• [Assignment] The word "Machine": say how many lines of the data below contain it, and give the number alone.

• [Records supplied]

● ● ●

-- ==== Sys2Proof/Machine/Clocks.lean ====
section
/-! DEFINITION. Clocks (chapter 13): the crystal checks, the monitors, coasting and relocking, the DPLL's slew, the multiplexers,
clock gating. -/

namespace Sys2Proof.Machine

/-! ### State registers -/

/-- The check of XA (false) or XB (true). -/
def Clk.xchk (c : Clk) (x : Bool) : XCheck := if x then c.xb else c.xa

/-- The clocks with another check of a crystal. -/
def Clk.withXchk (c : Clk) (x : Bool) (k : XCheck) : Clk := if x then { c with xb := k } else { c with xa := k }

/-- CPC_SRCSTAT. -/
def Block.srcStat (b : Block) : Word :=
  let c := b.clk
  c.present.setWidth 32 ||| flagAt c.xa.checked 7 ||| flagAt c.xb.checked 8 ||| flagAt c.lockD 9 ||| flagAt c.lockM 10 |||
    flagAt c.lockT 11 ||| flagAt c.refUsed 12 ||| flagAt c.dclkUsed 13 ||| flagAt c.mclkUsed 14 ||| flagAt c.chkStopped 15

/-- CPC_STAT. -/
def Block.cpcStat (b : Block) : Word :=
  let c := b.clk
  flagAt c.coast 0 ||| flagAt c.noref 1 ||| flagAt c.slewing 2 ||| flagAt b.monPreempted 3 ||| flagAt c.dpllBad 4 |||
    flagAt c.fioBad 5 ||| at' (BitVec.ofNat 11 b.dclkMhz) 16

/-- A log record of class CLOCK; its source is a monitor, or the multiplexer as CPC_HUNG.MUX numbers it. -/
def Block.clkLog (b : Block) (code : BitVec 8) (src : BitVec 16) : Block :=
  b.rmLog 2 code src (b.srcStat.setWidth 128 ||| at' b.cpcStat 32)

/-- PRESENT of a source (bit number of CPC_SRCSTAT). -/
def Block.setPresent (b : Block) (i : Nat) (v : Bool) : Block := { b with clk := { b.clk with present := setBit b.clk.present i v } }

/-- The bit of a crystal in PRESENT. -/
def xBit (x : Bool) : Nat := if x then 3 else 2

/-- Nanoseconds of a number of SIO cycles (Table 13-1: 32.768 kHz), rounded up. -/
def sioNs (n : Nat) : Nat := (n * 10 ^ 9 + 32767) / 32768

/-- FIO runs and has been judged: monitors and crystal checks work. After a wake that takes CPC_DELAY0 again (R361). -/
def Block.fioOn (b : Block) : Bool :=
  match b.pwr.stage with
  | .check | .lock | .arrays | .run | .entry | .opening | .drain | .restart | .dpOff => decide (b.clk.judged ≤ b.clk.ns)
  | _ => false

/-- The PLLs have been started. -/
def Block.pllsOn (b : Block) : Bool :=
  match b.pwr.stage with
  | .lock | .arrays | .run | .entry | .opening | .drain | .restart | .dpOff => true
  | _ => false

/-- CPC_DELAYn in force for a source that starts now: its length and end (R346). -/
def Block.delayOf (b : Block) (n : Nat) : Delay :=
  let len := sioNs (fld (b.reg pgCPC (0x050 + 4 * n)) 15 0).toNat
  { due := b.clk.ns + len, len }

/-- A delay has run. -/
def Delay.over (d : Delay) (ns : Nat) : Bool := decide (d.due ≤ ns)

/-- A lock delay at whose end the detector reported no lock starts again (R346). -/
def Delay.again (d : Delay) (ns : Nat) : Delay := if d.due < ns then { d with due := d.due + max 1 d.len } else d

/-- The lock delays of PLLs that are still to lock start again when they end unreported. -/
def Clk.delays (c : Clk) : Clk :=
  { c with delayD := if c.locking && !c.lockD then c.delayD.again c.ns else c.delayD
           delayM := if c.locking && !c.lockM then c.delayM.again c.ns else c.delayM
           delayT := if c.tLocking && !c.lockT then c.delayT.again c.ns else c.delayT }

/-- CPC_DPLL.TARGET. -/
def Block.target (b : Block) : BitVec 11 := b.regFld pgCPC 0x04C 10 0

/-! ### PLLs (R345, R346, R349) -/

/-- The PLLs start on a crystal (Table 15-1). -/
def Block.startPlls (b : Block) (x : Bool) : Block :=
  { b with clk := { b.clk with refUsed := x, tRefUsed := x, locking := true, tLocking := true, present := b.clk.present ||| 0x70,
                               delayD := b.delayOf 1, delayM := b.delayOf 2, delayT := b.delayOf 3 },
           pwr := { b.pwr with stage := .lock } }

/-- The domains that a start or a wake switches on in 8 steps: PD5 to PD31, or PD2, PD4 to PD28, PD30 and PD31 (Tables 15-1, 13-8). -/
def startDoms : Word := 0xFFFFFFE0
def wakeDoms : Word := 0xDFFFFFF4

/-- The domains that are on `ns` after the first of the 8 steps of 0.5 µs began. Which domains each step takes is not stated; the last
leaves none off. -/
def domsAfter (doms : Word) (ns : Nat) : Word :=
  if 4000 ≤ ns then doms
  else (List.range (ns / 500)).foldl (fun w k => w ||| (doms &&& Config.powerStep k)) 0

● ● ●

• [Written response] 2